The view from the Eiffel Tower
Next was Paris. This city was beautiful! Ironically, the people here are extremely RUDE! Almost everybody was really moody, not friendly, etc. They would shove you around in the train station and roll their eyes all the time – I couldn’t believe some of it! But the Eiffel Tower, of course, was GREAT! It was one of my favorite things in Europe. We went to the very top and got a great view of the whole city. It was so cold and windy up there, though, because it was so high up, but definitely worth it! I couldn’t believe that the tower was originally going to be torn down.
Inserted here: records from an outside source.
-- ==== Sys2Proof/Machine/Capture.lean ====
section
/-! DEFINITION. The sysex-capture unit SC (45_sysex_capture.md R340 to R351): one definition per variant rule. -/

namespace Sys2Proof.Machine

/-- SysexBegin opens a run (R342). -/
def captureBegin (d0 d1 : U7) (s : State) : StepOutcome :=
  captureAppend [fieldByte d0, fieldByte d1] (fun _ => .pending) (s.setScBuf [])

/-- SysexCont continues a run; emptiness is tested before capacity (R343, R405). -/
def captureCont (d0 d1 d2 : U7) (s : State) : StepOutcome :=
  if s.scBuf.length = 0 then raise .spuriousSysexContinuation s
  else captureAppend [fieldByte d0, fieldByte d1, fieldByte d2] (fun _ => .pending) s

/-- SysexEnd closes a run with no further body byte (R344). -/
def captureEnd (s : State) : StepOutcome :=
  if s.scBuf.length = 0 then raise (.spuriousSysexEnd none) s
  else finish (.capture (.captured s.scBuf.length)) s

/-- SysexEnd1 and SysexEnd2 close a run with their last body bytes; emptiness is tested before capacity (R345, R346,
R405). -/
def captureLast (bytes : List Byte) (s : State) : StepOutcome :=
  if s.scBuf.length = 0 then raise (.spuriousSysexEnd none) s
  else captureAppend bytes (fun n => .captured n) s

/-- SysexSingleByte is a whole run of one body byte (R347). -/
def captureSingle (d0 : U7) (s : State) : StepOutcome :=
  captureAppend [fieldByte d0] (fun _ => .captured 1) (s.setScBuf [])

/-- SysexEmpty is a whole run with no body byte (R348). -/
def captureEmpty (s : State) : StepOutcome := finish (.capture (.captured 0)) (s.setScBuf [])

/-- A message that is no sysex fragment resets the unit (R349). -/
def captureOther (s : State) : StepOutcome := finish (.capture .notSysex) (s.setScBuf [])

/-- CAPTURE_STEP, by the message's variant (R340). -/
def execCaptureStep (m : Message) (s : State) : StepOutcome :=
  match m with
  | .sysexBegin d0 d1 => captureBegin d0 d1 s
  | .sysexCont d0 d1 d2 => captureCont d0 d1 d2 s
  | .sysexEnd => captureEnd s
  | .sysexEnd1 d0 => captureLast [fieldByte d0] s
  | .sysexEnd2 d0 d1 => captureLast [fieldByte d0, fieldByte d1] s
  | .sysexSingleByte d0 => captureSingle d0 s
  | .sysexEmpty => captureEmpty s
  | .noteOff _ _ _ => captureOther s
  | .noteOn _ _ _ => captureOther s
  | .notePressure _ _ _ => captureOther s
  | .controlChange _ _ _ => captureOther s
  | .programChange _ _ => captureOther s
  | .channelPressure _ _ => captureOther s
  | .pitchBend _ _ => captureOther s
  | .timeCodeQuarterFrame _ => captureOther s
  | .songPositionPointer _ _ => captureOther s
  | .songSelect _ => captureOther s
  | .tuneRequest => captureOther s
  | .timingClock => captureOther s
  | .measureEnd => captureOther s
  | .start => captureOther s
  | .continue_ => captureOther s
  | .stop => captureOther s
  | .activeSensing => captureOther s
  | .systemReset => captureOther s

/-- CAPTURE_READ (R350): reads every valid byte and changes nothing. -/
def execCaptureRead (s : State) : StepOutcome :=
  match memReadFrom s.scBuf 0 s.scBuf.length with
  | some bs => finish (.bytes bs) s
  | none => .fault .captureAccess

/-- CAPTURE_CLEAR (R351). -/
def execCaptureClear (s : State) : StepOutcome := finish .unit (s.setScBuf [])

end Sys2Proof.Machine
end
Apparently it was built for an international convention and they were going to tear it down afterward, but decided to keep it around as a landmark. (Good thing, right?)
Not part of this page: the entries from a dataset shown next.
-- ==== Sys2Proof/Machine/Codec.lean ====
section
/-! DEFINITION. The message codec CD, combinational (44_codec.md R281 to R309, 30_encoding.md R110 to R112). -/

namespace Sys2Proof.Machine

/-! ### ENCODE -/

/-- The framing code and payload of a message: its row of R110 (R284 to R308). -/
def encodeRow : Message → U4 × List Byte
  | .noteOff ch note velocity => (0x8, [0x8#4 ++ ch, fieldByte note, fieldByte velocity])
  | .noteOn ch note velocity => (0x9, [0x9#4 ++ ch, fieldByte note, fieldByte velocity])
  | .notePressure ch note pressure => (0xA, [0xA#4 ++ ch, fieldByte note, fieldByte pressure])
  | .controlChange ch control value => (0xB, [0xB#4 ++ ch, fieldByte control, fieldByte value])
  | .programChange ch program => (0xC, [0xC#4 ++ ch, fieldByte program])
  | .channelPressure ch pressure => (0xD, [0xD#4 ++ ch, fieldByte pressure])
  | .pitchBend ch value => (0xE, [0xE#4 ++ ch, fieldByte (u14Lsb value), fieldByte (u14Msb value)])
  | .timeCodeQuarterFrame value => (0x2, [0xF1, fieldByte value])
  | .songPositionPointer lsb msb => (0x3, [0xF2, fieldByte lsb, fieldByte msb])
  | .songSelect song => (0x2, [0xF3, fieldByte song])
  | .tuneRequest => (0x5, [0xF6])
  | .timingClock => (0xF, [0xF8])
  | .measureEnd => (0xF, [0xF9])
  | .start => (0xF, [0xFA])
  | .continue_ => (0xF, [0xFB])
  | .stop => (0xF, [0xFC])
  | .activeSensing => (0xF, [0xFE])
  | .systemReset => (0xF, [0xFF])
  | .sysexBegin d0 d1 => (0x4, [0xF0, fieldByte d0, fieldByte d1])
  | .sysexCont d0 d1 d2 => (0x4, [fieldByte d0, fieldByte d1, fieldByte d2])
  | .sysexEnd => (0x5, [0xF7])
  | .sysexEnd1 d0 => (0x6, [fieldByte d0, 0xF7])
  | .sysexEnd2 d0 d1 => (0x7, [fieldByte d0, fieldByte d1, 0xF7])
  | .sysexEmpty => (0x6, [0xF0, 0xF7])
  | .sysexSingleByte d0 => (0x7, [0xF0, fieldByte d0, 0xF7])

/-- The one canonical packet of a message (R281). -/
def packetOfMessage (cable : U4) (m : Message) : Packet := makePacket cable (encodeRow m).1 (encodeRow m).2

/-- ENCODE (R281). -/
def execEncodeMessage (cable : U4) (m : Message) (s : State) : StepOutcome :=
  finish (.packet (packetOfMessage cable m)) s

/-! ### DECODE -/

/-- The channel-voice rows of R112: `b0[7:4] = cin`. -/
def voiceVariant (cin : U4) (b0 : Byte) : Option Variant :=
  if highNibble b0 = cin then
    match cin.toNat with
    | 0x8 => some .noteOff
    | 0x9 => some .noteOn
    | 0xA => some .notePressure
    | 0xB => some .controlChange
    | 0xC => some .programChange
    | 0xD => some .channelPressure
    | 0xE => some .pitchBend
    | _ => none
  else none

/-- The real-time rows of R112. -/
def realtimeVariant (b0 : Byte) : Option Variant :=
  match b0.toNat with
  | 0xF8 => some .timingClock
  | 0xF9 => some .measureEnd
  | 0xFA => some .start
  | 0xFB => some .continue_
  | 0xFC => some .stop
  | 0xFE => some .activeSensing
  | 0xFF => some .systemReset
  | _ => none

/-- The decode key: the variant a framing code and b0 select, by R112's table. -/
def variantKey (cin : U4) (b0 : Byte) : Option Variant :=
  match cin.toNat with
  | 0x2 => if b0 = 0xF1 then some .timeCodeQuarterFrame else if b0 = 0xF3 then some .songSelect else none
  | 0x3 => if b0 = 0xF2 then some .songPositionPointer else none
  | 0x4 => if b0 = 0xF0 then some .sysexBegin else if isDataByte b0 then some .sysexCont else none
  | 0x5 => if b0 = 0xF6 then some .tuneRequest else if b0 = 0xF7 then some .sysexEnd else none
  | 0x6 => if b0 = 0xF0 then some .sysexEmpty else if isDataByte b0 then some .sysexEnd1 else none
  | 0x7 => if b0 = 0xF0 then some .sysexSingleByte else if isDataByte b0 then some .sysexEnd2 else none
  | 0xF => realtimeVariant b0
  | _ => voiceVariant cin b0

/-- The further structural check of a row of R112: the 0xF7 of a sysex end in its place. -/
def structureOk (v : Variant) (p : Packet) : Bool :=
  match v with
  | .sysexEmpty => decide (p.b1 = 0xF7)
  | .sysexEnd1 => decide (p.b1 = 0xF7)
  | .sysexSingleByte => decide (p.b2 = 0xF7)
  | .sysexEnd2 => decide (p.b2 = 0xF7)
  | _ => true

/-- The message with one 7-bit data field read from `x` (R283). -/
def readOne (policy : DataPolicy) (f : U7 → Message) (x : Byte) : Option Message := (d7 policy x).map f

/-- The message with two 7-bit data fields read from `x` and `y` (R283). -/
def readTwo (policy : DataPolicy) (f : U7 → U7 → Message) (x y : Byte) : Option Message :=
  match d7 policy x, d7 policy y with
  | some a, some b => some (f a b)
  | _, _ => none

/-- PitchBend's value, `U14_FROM_PAIR(b2, b1)` under either policy (R290). -/
def readBend (ch : U4) (b1 b2 : Byte) : Option Message :=
  match u14FromBytes b2 b1 with
  | .ok value => some (.pitchBend ch value)
  | .error _ => none

/-- The fields of each variant, read from the packet (R284 to R308); `none` where a field read fails. -/
def readMessage (policy : DataPolicy) (v : Variant) (p : Packet) : Option Message :=
  match v with
  | .noteOff => readTwo policy (.noteOff (lowNibble p.b0)) p.b1 p.b2
  | .noteOn => readTwo policy (.noteOn (lowNibble p.b0)) p.b1 p.b2
  | .notePressure => readTwo policy (.notePressure (lowNibble p.b0)) p.b1 p.b2
  | .controlChange => readTwo policy (.controlChange (lowNibble p.b0)) p.b1 p.b2
  | .programChange => readOne policy (.programChange (lowNibble p.b0)) p.b1
  | .channelPressure => readOne policy (.channelPressure (lowNibble p.b0)) p.b1
  | .pitchBend => readBend (lowNibble p.b0) p.b1 p.b2
  | .timeCodeQuarterFrame => readOne policy .timeCodeQuarterFrame p.b1
  | .songPositionPointer => readTwo policy .songPositionPointer p.b1 p.b2
  | .songSelect => readOne policy .songSelect p.b1
  | .tuneRequest => some .tuneRequest
  | .timingClock => some .timingClock
  | .measureEnd => some .measureEnd
  | .start => some .start
  | .continue_ => some .continue_
  | .stop => some .stop
  | .activeSensing => some .activeSensing
  | .systemReset => some .systemReset
  | .sysexBegin => readTwo policy .sysexBegin p.b1 p.b2
  | .sysexCont => readTwo policy (.sysexCont (bodyField p.b0)) p.b1 p.b2
  | .sysexEnd => some .sysexEnd
  | .sysexEnd1 => some (.sysexEnd1 (bodyField p.b0))
  | .sysexEnd2 => readOne policy (.sysexEnd2 (bodyField p.b0)) p.b1
  | .sysexEmpty => some .sysexEmpty
  | .sysexSingleByte => readOne policy .sysexSingleByte p.b1

/-- A packet read as a given variant: the structural check, then the fields; any failure is BadPacket (R282). -/
def decodeAs (policy : DataPolicy) (v : Variant) (p : Packet) : Except ErrorKind Message :=
  if structureOk v p then
    match readMessage policy v p with
    | some m => .ok m
    | none => .error (.badPacket p)
  else .error (.badPacket p)

/-- DECODE's pseudocode (R282): the row by the key, BadPacket where none matches (R309). -/
def messageOfPacket (policy : DataPolicy) (p : Packet) : Except ErrorKind Message :=
  match variantKey p.cin p.b0 with
  | some v => decodeAs policy v p
  | none => .error (.badPacket p)

/-- DECODE (R282). -/
def execDecodePacket (p : Packet) (s : State) : StepOutcome :=
  conclude ((messageOfPacket s.params.decodeDataPolicy p).map .message) s

end Sys2Proof.Machine
end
We also went to Notre Dame, which had amazing architecture, and some art museums, and the Louvre. The Louvre has the most art and history in it than anything I’ve ever seen. This museum is intense – you could spend a week here and not get bored. I couldn’t wrap my mind around some of it though. Some sculptures were deemed masterpieces, and others were more mediocre, but they would look like the same thing to me … or very similar at least. The definition of art is really in the eye of the beholder, if you ask me. The Mona Lisa was this tiny little painting, while others were much more impressive to me (I think it’s the story behind the work and the age and the history behind it that affect its status as “great art” – explaining why the Mona Lisa is “kind of a big deal”).

Who loves London?
We saved the best for last. London was my favorite. Laura and I were here for 3 days and stayed with Patrick’s family in Paddington (like Paddington Bear J ). First, this was the most hospitable family I’ve ever met. I cannot tell you all how nice it was to be living with a family again. It made me miss my fam a lot! But back to London – it is the best place EVER!!! – outside of Texas of course ;)
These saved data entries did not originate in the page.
/-- TOKEN_FRAME by index: one SysexBegin, `(n − 2) div 3` SysexCont, one end (R372). -/
def framed (d : List Byte) : List Message :=
  if d.length = 0 then [.sysexEmpty]
  else if d.length = 1 then [.sysexSingleByte (bodyAt d 0)]
  else
    .sysexBegin (bodyAt d 0) (bodyAt d 1) ::
      ((List.range ((d.length - 2) / 3)).map fun j =>
        .sysexCont (bodyAt d (3 * j + 2)) (bodyAt d (3 * j + 3)) (bodyAt d (3 * j + 4))) ++
      [runEnd d (3 * ((d.length - 2) / 3) + 2)]

/-- MATCH's walk with `pos` and `caps`, as R376 to R381 write it; `none` is NoMatch. -/
def walk (buf : List Byte) : Nat → List CaptureRecord → List Token → Option (List CaptureRecord)
  | pos, caps, [] => if pos = buf.length then some caps else none
  | pos, caps, .skip n :: ts => if pos + n > buf.length then none else walk buf (pos + n) caps ts
  | pos, caps, .val b :: ts =>
    if pos ≥ buf.length ∨ buf.getD pos 0 ≠ b then none else walk buf (pos + 1) caps ts
  | pos, caps, .seq bs :: ts =>
    if pos + bs.length > buf.length ∨ (buf.drop pos).take bs.length ≠ bs then none
    else walk buf (pos + bs.length) caps ts
  | pos, caps, .cap (.bytes w) :: ts =>
    if pos + w > buf.length then none else walk buf (pos + w) (caps ++ [{ offset := pos, width := w }]) ts
  | _, _, .cap (.other _) :: _ => none

/-- The operation codes R117 assigns. -/
def assignedCodes : List Nat :=
  [0x01, 0x02, 0x03, 0x04, 0x05, 0x06, 0x07, 0x08, 0x09, 0x0A, 0x10, 0x11, 0x12, 0x13, 0x14, 0x20, 0x21, 0x22, 0x23,
    0x24, 0x25, 0x26] ++
  [0x30, 0x31, 0x32, 0x40, 0x41, 0x50, 0x51, 0x60, 0x61, 0x62, 0x70, 0x71, 0x72, 0x73, 0x74, 0x75]

/-! The operand types of R117, written from its table and the rules it names (R409). -/

/-- A natural of any size (R160). -/
def naturalOperand : Operand → Bool
  | .nat _ => true
  | _ => false

/-- One of the widths 4, 6, 7, 14 (R160). -/
def widthOperand : Operand → Bool
  | .nat n => decide (n ∈ [4, 6, 7, 14])
  | _ => false

/-- A number of `w` bits: a byte, a cable, a framing code, a channel, a U14. -/
def bitsOperand (w : Nat) : Operand → Bool
  | .nat n => decide (n < 2 ^ w)
  | _ => false

/-- A list of bytes. -/
def bytesOperand : Operand → Bool
  | .bytes ns => ns.all fun n => decide (n ≤ 0xFF)
  | _ => false

/-- A packet: two fields of 4 bits and three bytes (R107). -/
def packetFieldsOperand : Operand → Bool
  | .packet cable cin b0 b1 b2 =>
    decide (cable ≤ 15 ∧ cin ≤ 15 ∧ b0 ≤ 0xFF ∧ b1 ≤ 0xFF ∧ b2 ≤ 0xFF)
  | _ => false

/-- A Status kind (R214). -/
def statusOperand : Operand → Bool
  | .status _ => true
  | _ => false

/-- The widths in bits of a variant's fields, in the order of R110 (R280). -/
def fieldWidths : Variant → List Nat
  | .noteOff => [4, 7, 7]
  | .noteOn => [4, 7, 7]
  | .notePressure => [4, 7, 7]
  | .controlChange => [4, 7, 7]
  | .programChange => [4, 7]
  | .channelPressure => [4, 7]
  | .pitchBend => [4, 14]
  | .timeCodeQuarterFrame => [7]
  | .songPositionPointer => [7, 7]
  | .songSelect => [7]
  | .sysexBegin => [7, 7]
  | .sysexCont => [7, 7, 7]
  | .sysexEnd1 => [7]
  | .sysexEnd2 => [7, 7]
  | .sysexSingleByte => [7]
  | .tuneRequest => []
  | .timingClock => []
  | .measureEnd => []
  | .start => []
  | .continue_ => []
  | .stop => []
  | .activeSensing => []
  | .systemReset => []
  | .sysexEnd => []
  | .sysexEmpty => []

/-- The fields fit their widths, one for one. -/
def fieldsFit : List Nat → List Nat → Bool
  | [], [] => true
  | w :: ws, n :: ns => decide (n < 2 ^ w) && fieldsFit ws ns
  | _, _ => false

/-- A message whose fields are in their types (R280). -/
def messageFieldsOperand : Operand → Bool
  | .message variant fields => fieldsFit (fieldWidths variant) fields
  | _ => false

/-- A token's literals are bytes (R115). -/
def literalsAreBytes : TokenOf Nat → Bool
  | .val n => decide (n ≤ 0xFF)
  | .seq ns => ns.all fun n => decide (n ≤ 0xFF)
  | _ => true

/-- A token program whose literals are bytes; that it is well-formed (R116) is the operation's check. -/
def tokensOperand : Operand → Bool
  | .program tokens => tokens.all literalsAreBytes
  | _ => false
There are palaces and beautiful parks everywhere. And the people are so friendly and generally nice. Not to mention it was nice to hear English spoken for the first time in so long. We had afternoon tea, coffee, saw loads of castles and palaces (Buckingham, Kensington – where Princess Diana lived, the Tower of London, etc), Big Ben, London Bridge, Shakespeare theaters, Westminster Abbey (my favorite place in London – this place was packed with history- there are so many famous people buried here. Basically any famous British person is recognized here – including kings, queens, poets, authors, scientists).

And (drum roll) … I SAW WICKED!! Wicked the musical was being performed live in London, which is supposedly the best place in the world to see musicals, so I went! It was so good I got goose bumps whenever the main character would sing – and I’ve been listening to the soundtrack ever since. But London is by far the most expensive place I’ve ever been. The pound and dollar are not getting along very well. Things here cost at least twice as much as they would in America. Living in a very small apartment costs over 1 million dollars. Crazy, right?

Overall, I was amazed at how much history is steeped in religion, and how ornately things were done back in the day. There were enormous shrines built to heroes, and monuments from regimes or dynasties built all over the place – whereas today there seems to be less of that. It also seems that, historically, there was less attention to the lower and middle class than today in Europe (where there’s a lot of socialism today). Also, Europe has amazing public transportation – that’s all I used this last month and it was great.

Now I’m back in Denmark for a few days before classes start. It’s a big shock to have so many tests and papers looming on the horizon – I’ve been on a monthlong vacation! So, our teachers are really packing alot into school when we go back. And winter soccer season is starting up again, so that will be fun, but keep me busy along with my five term papers that I need to start!